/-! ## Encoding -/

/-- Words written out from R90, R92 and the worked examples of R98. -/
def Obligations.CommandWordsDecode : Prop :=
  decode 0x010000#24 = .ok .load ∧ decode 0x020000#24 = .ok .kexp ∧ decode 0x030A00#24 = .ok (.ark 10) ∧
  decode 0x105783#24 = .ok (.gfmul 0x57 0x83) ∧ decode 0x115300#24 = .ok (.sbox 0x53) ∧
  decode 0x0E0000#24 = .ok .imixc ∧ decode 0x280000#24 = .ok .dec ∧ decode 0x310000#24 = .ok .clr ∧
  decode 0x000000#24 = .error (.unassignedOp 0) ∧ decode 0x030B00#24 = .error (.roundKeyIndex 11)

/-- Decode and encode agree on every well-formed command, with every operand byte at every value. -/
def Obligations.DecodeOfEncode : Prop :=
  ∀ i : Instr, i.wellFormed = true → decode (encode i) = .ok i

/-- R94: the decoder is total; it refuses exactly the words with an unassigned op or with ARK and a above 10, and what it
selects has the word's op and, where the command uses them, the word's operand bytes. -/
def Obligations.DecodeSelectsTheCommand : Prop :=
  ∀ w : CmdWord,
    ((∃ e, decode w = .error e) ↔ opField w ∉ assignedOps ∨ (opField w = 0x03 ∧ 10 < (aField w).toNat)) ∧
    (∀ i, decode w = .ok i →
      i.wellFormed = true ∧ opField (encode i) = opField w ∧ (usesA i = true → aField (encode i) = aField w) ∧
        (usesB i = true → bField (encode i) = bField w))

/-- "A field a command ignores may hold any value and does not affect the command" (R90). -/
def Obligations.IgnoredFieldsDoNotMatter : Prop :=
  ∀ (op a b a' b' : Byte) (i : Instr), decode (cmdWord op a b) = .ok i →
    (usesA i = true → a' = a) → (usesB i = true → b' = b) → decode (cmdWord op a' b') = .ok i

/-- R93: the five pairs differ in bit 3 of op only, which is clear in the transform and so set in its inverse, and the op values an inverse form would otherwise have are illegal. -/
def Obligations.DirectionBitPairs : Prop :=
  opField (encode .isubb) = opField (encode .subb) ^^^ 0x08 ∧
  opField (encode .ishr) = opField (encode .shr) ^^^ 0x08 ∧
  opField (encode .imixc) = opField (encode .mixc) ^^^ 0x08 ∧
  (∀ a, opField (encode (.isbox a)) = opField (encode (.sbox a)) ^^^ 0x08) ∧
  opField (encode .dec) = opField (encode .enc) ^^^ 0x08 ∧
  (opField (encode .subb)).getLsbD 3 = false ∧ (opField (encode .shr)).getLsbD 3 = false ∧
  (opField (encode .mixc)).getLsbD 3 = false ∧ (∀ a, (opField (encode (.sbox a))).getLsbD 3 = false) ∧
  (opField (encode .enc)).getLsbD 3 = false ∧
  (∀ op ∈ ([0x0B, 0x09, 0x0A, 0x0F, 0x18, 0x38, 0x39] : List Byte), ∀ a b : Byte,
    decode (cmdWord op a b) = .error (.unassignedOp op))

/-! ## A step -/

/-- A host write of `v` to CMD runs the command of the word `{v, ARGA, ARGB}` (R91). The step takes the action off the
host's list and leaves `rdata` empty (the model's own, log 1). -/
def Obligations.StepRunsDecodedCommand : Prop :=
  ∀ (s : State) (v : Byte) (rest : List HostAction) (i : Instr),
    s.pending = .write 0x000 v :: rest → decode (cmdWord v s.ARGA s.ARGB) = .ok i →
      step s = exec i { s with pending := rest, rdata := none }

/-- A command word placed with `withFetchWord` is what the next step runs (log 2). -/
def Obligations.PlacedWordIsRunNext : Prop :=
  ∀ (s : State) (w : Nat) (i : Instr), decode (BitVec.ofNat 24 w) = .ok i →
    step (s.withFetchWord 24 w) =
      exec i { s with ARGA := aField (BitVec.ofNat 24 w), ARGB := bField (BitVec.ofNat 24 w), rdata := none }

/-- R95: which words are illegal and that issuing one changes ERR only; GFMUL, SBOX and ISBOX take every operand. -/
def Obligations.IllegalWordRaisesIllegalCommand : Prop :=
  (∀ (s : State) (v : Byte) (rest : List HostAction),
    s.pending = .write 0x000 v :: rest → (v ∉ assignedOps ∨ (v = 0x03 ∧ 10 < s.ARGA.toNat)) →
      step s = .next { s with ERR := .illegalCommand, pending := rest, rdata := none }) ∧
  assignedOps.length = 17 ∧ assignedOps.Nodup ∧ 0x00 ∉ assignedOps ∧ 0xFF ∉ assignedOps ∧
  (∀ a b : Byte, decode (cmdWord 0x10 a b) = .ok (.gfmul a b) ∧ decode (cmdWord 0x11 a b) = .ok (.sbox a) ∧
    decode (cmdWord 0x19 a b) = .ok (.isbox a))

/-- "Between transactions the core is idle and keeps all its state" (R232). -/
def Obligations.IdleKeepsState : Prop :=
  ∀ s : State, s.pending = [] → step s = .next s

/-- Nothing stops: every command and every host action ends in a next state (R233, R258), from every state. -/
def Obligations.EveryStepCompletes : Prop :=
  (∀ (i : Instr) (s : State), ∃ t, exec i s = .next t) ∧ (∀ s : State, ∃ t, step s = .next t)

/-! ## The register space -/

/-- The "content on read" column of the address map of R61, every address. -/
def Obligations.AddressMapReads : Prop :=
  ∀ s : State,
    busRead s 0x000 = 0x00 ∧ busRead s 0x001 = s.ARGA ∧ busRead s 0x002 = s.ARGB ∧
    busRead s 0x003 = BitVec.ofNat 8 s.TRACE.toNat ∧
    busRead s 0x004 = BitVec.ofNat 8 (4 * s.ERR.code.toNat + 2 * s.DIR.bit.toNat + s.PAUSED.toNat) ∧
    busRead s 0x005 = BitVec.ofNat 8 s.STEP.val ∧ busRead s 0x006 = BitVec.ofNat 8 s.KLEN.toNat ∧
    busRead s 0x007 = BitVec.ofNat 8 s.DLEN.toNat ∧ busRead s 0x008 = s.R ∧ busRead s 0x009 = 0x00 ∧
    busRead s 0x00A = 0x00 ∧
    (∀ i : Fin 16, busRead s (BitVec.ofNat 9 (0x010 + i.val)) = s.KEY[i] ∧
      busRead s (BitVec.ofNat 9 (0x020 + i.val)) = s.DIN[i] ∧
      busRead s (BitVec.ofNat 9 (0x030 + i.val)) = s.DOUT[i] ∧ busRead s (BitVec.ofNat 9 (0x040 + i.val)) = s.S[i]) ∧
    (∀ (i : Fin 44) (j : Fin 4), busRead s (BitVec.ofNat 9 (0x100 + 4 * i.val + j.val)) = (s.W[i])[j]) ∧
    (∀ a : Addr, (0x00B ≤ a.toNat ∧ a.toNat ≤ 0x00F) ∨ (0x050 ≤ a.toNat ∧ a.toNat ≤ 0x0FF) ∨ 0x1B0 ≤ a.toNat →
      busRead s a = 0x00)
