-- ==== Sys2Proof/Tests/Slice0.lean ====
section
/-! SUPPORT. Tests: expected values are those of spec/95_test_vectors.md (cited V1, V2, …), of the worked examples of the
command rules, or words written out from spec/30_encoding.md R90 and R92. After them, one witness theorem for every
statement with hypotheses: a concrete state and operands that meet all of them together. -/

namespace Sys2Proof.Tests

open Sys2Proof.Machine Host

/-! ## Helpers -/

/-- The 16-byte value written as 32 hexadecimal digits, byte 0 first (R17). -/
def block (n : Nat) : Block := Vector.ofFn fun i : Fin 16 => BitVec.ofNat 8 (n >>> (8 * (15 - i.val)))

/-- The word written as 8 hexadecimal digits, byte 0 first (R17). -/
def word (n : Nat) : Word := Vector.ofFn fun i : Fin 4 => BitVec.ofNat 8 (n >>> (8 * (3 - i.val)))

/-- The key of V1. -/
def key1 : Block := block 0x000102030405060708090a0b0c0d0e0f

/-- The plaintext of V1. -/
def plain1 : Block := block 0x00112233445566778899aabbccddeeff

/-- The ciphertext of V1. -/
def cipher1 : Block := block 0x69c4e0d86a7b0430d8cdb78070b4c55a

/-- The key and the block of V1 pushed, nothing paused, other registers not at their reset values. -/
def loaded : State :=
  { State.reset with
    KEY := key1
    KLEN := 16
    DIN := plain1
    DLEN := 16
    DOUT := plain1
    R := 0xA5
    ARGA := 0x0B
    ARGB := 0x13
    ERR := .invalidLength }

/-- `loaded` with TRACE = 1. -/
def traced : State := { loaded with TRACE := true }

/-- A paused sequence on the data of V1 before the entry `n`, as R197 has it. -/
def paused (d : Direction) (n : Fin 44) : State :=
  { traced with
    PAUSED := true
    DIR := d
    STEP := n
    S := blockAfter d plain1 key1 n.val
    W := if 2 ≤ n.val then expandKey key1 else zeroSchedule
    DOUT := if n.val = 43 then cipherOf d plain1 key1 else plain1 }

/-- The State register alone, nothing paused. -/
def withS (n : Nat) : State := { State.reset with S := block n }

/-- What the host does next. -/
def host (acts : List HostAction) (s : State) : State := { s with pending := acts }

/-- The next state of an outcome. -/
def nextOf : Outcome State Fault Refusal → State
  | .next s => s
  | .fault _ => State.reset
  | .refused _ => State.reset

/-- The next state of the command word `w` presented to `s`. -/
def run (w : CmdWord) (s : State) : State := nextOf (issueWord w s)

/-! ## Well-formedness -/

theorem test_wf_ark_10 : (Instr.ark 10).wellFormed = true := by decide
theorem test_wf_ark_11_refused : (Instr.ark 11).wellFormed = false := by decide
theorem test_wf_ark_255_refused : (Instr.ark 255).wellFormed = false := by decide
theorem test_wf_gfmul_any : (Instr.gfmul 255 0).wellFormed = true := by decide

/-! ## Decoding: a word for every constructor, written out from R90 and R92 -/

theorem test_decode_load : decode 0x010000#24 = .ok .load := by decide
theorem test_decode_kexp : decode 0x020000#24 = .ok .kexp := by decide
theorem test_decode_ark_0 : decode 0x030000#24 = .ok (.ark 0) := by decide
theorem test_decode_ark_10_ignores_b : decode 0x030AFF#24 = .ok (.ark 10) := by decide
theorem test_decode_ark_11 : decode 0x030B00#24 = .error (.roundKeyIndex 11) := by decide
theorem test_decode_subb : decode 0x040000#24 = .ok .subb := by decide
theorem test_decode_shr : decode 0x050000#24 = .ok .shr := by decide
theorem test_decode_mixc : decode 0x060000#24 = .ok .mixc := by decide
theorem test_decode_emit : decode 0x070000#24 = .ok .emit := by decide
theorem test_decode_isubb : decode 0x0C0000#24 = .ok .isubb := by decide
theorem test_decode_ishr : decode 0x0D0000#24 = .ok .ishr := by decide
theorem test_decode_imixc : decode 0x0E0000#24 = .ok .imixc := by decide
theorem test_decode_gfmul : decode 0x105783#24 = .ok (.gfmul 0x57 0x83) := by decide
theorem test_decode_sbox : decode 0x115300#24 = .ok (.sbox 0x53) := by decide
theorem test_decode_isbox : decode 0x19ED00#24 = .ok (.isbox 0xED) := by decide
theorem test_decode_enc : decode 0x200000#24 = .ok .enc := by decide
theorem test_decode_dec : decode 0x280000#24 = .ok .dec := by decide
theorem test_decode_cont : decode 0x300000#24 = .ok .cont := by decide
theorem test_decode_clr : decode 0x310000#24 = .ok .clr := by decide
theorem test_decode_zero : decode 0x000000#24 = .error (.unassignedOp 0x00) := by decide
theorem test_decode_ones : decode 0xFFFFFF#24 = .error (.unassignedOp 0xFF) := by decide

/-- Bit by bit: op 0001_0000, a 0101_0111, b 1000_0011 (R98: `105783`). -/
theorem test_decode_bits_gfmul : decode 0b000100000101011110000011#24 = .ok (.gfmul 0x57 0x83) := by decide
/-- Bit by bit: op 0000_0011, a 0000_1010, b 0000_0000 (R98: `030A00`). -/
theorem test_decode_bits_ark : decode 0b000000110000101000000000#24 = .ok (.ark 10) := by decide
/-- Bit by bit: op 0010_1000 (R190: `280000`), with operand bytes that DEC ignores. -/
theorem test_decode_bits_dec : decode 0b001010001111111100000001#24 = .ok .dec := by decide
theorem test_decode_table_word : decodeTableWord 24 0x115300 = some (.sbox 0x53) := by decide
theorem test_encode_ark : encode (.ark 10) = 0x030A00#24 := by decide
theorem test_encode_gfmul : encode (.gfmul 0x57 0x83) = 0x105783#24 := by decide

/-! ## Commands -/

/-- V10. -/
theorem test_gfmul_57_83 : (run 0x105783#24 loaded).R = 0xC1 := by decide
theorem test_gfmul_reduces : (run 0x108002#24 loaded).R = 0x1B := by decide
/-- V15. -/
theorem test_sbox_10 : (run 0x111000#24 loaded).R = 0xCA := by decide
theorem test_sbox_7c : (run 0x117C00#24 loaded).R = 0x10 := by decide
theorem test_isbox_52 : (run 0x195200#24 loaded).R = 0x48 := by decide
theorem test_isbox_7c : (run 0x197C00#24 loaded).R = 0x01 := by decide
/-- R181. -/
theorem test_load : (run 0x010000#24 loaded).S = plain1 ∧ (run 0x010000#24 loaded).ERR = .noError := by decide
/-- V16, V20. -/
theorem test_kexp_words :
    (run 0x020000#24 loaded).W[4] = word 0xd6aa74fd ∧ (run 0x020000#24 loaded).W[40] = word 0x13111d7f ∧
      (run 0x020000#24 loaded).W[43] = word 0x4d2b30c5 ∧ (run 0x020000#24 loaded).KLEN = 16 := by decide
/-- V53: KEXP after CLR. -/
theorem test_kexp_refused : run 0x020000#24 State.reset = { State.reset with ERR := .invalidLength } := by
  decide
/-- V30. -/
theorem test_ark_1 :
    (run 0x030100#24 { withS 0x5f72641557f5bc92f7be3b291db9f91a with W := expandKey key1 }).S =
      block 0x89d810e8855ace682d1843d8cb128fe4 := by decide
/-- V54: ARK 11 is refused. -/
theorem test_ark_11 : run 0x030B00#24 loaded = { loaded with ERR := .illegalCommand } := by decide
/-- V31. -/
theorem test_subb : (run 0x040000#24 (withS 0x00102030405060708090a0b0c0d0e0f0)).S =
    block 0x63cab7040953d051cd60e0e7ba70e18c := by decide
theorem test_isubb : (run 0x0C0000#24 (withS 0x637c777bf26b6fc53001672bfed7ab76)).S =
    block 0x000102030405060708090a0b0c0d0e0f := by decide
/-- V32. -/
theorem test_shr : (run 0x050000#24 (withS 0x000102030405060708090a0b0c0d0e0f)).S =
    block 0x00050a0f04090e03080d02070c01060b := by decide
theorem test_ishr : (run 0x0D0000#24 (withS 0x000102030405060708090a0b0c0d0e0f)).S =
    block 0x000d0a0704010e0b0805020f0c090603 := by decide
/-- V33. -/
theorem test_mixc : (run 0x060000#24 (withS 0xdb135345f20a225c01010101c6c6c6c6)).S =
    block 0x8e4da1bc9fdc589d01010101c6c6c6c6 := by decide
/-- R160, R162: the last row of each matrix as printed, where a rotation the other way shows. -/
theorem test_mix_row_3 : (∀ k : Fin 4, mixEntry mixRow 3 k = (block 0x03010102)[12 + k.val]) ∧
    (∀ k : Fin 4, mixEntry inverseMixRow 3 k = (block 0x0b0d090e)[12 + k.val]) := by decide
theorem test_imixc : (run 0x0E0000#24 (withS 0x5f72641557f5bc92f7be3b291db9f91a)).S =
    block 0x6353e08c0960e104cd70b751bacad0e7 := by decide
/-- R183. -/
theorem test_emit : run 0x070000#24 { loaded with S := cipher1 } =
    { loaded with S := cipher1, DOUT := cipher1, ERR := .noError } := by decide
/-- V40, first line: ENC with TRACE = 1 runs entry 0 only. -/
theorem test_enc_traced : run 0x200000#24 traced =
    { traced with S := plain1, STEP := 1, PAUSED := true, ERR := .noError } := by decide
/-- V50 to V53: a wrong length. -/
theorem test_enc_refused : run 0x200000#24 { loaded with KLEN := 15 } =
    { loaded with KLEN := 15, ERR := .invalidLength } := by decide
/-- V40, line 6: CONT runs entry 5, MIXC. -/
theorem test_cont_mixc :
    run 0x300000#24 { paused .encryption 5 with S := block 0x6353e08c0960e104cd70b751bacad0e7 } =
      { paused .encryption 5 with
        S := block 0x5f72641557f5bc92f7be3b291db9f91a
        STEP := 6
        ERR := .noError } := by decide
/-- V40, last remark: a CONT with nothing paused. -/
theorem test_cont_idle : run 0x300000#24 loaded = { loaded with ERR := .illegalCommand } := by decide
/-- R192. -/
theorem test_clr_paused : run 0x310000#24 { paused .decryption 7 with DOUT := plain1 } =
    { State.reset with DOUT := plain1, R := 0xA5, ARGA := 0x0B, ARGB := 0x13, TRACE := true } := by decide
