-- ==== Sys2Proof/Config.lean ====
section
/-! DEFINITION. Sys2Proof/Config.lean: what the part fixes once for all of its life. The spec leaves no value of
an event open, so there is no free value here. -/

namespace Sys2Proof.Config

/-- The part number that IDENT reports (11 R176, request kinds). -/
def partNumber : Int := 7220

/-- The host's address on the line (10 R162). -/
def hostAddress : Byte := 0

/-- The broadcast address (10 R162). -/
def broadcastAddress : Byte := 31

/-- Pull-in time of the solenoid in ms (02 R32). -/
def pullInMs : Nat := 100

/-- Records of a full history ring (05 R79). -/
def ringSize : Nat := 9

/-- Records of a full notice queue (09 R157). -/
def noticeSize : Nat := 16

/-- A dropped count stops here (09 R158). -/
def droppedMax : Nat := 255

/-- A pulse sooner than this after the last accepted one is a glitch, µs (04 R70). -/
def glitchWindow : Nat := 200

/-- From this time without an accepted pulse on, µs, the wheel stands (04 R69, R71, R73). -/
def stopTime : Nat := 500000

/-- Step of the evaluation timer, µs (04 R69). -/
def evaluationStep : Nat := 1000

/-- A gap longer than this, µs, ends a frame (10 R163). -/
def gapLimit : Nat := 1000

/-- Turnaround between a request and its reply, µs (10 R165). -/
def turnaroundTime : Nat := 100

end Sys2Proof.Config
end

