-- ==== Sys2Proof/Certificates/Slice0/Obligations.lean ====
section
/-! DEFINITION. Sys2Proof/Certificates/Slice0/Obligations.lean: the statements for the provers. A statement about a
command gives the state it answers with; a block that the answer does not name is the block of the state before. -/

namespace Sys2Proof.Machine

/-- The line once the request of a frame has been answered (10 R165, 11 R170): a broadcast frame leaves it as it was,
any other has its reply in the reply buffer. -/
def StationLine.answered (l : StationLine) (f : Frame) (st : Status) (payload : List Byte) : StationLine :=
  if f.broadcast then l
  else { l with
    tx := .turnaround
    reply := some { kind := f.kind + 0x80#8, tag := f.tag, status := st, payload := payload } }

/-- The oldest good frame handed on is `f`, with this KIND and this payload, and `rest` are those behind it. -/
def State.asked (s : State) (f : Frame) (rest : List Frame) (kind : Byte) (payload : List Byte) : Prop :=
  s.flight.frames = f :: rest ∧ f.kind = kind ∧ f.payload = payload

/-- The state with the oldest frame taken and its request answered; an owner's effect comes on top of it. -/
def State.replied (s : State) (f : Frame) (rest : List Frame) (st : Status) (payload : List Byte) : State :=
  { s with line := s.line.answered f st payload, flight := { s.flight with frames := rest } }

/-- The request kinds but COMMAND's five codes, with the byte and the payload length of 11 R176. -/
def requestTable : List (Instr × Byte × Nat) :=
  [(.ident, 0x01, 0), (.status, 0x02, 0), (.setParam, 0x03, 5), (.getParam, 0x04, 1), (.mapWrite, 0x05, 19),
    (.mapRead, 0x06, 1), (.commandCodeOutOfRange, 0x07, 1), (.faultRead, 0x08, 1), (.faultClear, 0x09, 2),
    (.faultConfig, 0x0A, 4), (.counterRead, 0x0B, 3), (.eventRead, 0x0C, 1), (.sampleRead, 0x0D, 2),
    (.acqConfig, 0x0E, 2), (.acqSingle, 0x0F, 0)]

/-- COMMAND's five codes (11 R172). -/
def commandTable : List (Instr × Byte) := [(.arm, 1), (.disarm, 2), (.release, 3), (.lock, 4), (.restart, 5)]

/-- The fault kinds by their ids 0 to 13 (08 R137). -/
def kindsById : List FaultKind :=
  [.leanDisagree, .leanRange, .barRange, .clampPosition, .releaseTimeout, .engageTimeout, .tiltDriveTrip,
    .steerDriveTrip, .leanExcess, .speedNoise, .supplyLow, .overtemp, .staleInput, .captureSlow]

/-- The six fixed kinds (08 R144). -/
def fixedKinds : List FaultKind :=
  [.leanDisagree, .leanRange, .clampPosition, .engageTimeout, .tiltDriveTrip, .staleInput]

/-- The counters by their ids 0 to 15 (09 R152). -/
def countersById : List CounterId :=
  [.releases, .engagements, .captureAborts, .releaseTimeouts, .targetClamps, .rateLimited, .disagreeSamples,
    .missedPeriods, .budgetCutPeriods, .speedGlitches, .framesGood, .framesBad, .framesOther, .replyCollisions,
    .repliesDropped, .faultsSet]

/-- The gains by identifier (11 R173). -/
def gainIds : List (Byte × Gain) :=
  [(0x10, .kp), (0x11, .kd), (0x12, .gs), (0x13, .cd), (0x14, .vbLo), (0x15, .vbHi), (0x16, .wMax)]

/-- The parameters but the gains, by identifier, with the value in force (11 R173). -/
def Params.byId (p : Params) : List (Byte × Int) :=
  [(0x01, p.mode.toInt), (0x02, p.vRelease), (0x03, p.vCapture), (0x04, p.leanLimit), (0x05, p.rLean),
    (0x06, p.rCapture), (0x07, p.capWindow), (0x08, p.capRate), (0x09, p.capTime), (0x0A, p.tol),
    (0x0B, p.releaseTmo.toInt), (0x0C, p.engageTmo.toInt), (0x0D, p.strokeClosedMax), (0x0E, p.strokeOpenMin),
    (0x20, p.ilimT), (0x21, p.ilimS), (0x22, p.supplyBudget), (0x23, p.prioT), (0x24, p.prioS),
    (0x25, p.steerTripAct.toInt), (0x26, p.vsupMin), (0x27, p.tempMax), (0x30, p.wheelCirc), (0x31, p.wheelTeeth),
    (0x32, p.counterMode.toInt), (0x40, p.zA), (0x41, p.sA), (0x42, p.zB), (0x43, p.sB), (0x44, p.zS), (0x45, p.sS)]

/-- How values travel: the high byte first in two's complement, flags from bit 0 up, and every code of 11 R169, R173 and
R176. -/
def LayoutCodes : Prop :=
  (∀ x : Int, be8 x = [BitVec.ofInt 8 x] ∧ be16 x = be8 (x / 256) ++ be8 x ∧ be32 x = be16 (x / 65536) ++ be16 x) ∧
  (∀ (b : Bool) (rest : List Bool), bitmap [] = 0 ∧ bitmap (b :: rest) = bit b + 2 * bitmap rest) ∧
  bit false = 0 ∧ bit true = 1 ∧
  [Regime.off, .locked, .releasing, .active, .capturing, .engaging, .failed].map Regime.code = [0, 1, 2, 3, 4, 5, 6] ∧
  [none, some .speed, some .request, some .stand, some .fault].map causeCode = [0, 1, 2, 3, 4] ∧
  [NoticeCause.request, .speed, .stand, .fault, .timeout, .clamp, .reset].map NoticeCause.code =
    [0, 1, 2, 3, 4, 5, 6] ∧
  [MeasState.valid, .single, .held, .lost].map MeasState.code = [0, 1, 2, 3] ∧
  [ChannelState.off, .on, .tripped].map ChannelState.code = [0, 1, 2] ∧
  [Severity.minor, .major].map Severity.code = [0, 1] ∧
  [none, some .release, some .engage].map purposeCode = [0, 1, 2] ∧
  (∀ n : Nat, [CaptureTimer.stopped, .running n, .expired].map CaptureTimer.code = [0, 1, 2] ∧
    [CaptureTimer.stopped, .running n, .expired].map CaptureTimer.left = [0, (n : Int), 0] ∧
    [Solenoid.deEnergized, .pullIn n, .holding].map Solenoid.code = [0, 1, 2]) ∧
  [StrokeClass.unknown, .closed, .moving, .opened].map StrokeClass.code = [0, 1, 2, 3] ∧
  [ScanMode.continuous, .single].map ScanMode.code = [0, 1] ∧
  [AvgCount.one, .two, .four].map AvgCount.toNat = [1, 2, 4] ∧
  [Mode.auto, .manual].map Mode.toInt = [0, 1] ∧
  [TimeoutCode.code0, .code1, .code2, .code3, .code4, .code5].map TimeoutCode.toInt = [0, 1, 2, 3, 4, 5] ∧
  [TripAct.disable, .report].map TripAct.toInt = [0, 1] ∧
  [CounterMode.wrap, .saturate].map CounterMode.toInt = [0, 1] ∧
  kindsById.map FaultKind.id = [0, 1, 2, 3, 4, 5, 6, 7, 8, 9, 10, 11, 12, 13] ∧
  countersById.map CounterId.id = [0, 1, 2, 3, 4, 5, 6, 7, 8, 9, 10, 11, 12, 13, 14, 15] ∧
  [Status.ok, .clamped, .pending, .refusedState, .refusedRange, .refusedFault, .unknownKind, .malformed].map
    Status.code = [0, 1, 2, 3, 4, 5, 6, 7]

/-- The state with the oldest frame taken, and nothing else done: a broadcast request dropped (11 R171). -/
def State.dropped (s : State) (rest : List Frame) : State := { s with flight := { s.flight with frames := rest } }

#### Work instruction:
Reproduce exactly, and only, the part of the listing above that begins at the line with "## Well-formedness -/" and goes on through the line with "op 0001_0000, a".

#### Exercise result:
/-! ## Well-formedness -/

theorem test_wf_ark_10 : (Instr.ark 10).wellFormed = true := by decide
theorem test_wf_ark_11_refused : (Instr.ark 11).wellFormed = false := by decide
theorem test_wf_ark_255_refused : (Instr.ark 255).wellFormed = false := by decide
theorem test_wf_gfmul_any : (Instr.gfmul 255 0).wellFormed = true := by decide

/-! ## Decoding: a word for every constructor, written out from R90 and R92 -/

theorem test_decode_load : decode 0x010000#24 = .ok .load := by decide
theorem test_decode_kexp : decode 0x020000#24 = .ok .kexp := by decide
theorem test_decode_ark_0 : decode 0x030000#24 = .ok (.ark 0) := by decide
theorem test_decode_ark_10_ignores_b : decode 0x030AFF#24 = .ok (.ark 10) := by decide
theorem test_decode_ark_11 : decode 0x030B00#24 = .error (.roundKeyIndex 11) := by decide
theorem test_decode_subb : decode 0x040000#24 = .ok .subb := by decide
theorem test_decode_shr : decode 0x050000#24 = .ok .shr := by decide
theorem test_decode_mixc : decode 0x060000#24 = .ok .mixc := by decide
theorem test_decode_emit : decode 0x070000#24 = .ok .emit := by decide
theorem test_decode_isubb : decode 0x0C0000#24 = .ok .isubb := by decide
theorem test_decode_ishr : decode 0x0D0000#24 = .ok .ishr := by decide
theorem test_decode_imixc : decode 0x0E0000#24 = .ok .imixc := by decide
theorem test_decode_gfmul : decode 0x105783#24 = .ok (.gfmul 0x57 0x83) := by decide
theorem test_decode_sbox : decode 0x115300#24 = .ok (.sbox 0x53) := by decide
theorem test_decode_isbox : decode 0x19ED00#24 = .ok (.isbox 0xED) := by decide
theorem test_decode_enc : decode 0x200000#24 = .ok .enc := by decide
theorem test_decode_dec : decode 0x280000#24 = .ok .dec := by decide
theorem test_decode_cont : decode 0x300000#24 = .ok .cont := by decide
theorem test_decode_clr : decode 0x310000#24 = .ok .clr := by decide
theorem test_decode_zero : decode 0x000000#24 = .error (.unassignedOp 0x00) := by decide
theorem test_decode_ones : decode 0xFFFFFF#24 = .error (.unassignedOp 0xFF) := by decide

/-- Bit by bit: op 0001_0000, a 0101_0111, b 1000_0011 (R98: `105783`). -/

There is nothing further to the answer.